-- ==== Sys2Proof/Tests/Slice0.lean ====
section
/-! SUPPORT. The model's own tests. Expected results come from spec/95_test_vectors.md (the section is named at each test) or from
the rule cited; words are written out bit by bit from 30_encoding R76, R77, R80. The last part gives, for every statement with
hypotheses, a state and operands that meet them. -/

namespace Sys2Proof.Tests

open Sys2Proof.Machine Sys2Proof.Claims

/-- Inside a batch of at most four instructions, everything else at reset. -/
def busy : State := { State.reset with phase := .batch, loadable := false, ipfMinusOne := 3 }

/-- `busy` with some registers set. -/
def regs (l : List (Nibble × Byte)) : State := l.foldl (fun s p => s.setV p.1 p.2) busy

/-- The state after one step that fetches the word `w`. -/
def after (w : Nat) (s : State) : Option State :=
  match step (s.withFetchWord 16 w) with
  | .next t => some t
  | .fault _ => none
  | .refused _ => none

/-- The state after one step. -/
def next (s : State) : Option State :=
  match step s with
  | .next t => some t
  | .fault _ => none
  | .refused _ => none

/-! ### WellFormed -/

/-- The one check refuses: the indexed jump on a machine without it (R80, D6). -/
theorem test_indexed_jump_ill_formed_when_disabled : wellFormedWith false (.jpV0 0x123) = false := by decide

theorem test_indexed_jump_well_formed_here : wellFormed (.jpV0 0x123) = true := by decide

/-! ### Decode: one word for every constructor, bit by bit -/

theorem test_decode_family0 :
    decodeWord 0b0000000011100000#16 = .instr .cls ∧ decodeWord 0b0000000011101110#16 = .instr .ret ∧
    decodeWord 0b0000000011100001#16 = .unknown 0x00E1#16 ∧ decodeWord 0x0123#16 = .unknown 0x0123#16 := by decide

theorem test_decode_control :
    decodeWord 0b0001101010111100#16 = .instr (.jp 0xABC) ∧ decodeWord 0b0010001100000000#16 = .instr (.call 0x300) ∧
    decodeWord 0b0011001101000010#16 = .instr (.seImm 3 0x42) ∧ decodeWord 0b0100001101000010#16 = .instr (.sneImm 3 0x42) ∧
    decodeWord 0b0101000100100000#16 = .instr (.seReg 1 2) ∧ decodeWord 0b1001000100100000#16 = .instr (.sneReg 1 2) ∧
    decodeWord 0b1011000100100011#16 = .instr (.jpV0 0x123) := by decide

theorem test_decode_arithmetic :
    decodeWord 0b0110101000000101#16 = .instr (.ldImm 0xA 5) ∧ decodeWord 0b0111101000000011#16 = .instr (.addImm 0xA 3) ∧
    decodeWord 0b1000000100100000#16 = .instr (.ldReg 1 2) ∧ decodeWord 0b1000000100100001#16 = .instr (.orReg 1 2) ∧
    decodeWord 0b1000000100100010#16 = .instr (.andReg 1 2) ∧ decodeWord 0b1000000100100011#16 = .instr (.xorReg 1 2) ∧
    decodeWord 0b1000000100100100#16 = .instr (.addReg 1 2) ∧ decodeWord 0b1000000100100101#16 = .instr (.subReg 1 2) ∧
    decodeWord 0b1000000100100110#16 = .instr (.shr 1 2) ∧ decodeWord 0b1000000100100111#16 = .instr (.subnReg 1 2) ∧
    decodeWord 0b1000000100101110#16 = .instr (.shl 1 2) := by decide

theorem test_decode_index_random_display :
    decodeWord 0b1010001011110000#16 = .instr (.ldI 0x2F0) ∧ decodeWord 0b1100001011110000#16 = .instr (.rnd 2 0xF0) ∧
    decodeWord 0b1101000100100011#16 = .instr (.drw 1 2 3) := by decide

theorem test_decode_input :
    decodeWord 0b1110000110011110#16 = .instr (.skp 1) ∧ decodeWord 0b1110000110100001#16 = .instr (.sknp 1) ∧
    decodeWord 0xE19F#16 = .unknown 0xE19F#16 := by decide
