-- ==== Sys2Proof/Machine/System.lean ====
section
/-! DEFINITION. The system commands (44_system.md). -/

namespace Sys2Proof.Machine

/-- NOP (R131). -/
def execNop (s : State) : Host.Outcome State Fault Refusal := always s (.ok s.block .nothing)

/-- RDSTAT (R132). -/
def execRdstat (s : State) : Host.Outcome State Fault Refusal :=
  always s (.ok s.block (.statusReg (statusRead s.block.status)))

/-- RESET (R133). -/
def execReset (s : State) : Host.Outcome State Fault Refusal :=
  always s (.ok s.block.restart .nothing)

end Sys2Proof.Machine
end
# # # # # # #
Each line from the top of the records down to the one with "def regs (l" must be retyped exactly; include both ends and nothing else.

ANSWER TO THIS EXERCISE
-- ==== Sys2Proof/Tests/Slice0.lean ====
section
/-! SUPPORT. The model's own tests. Expected results come from spec/95_test_vectors.md (the section is named at each test) or from
the rule cited; words are written out bit by bit from 30_encoding R76, R77, R80. The last part gives, for every statement with
hypotheses, a state and operands that meet them. -/

namespace Sys2Proof.Tests

open Sys2Proof.Machine Sys2Proof.Claims

/-- Inside a batch of at most four instructions, everything else at reset. -/
def busy : State := { State.reset with phase := .batch, loadable := false, ipfMinusOne := 3 }

/-- `busy` with some registers set. -/
def regs (l : List (Nibble × Byte)) : State := l.foldl (fun s p => s.setV p.1 p.2) busy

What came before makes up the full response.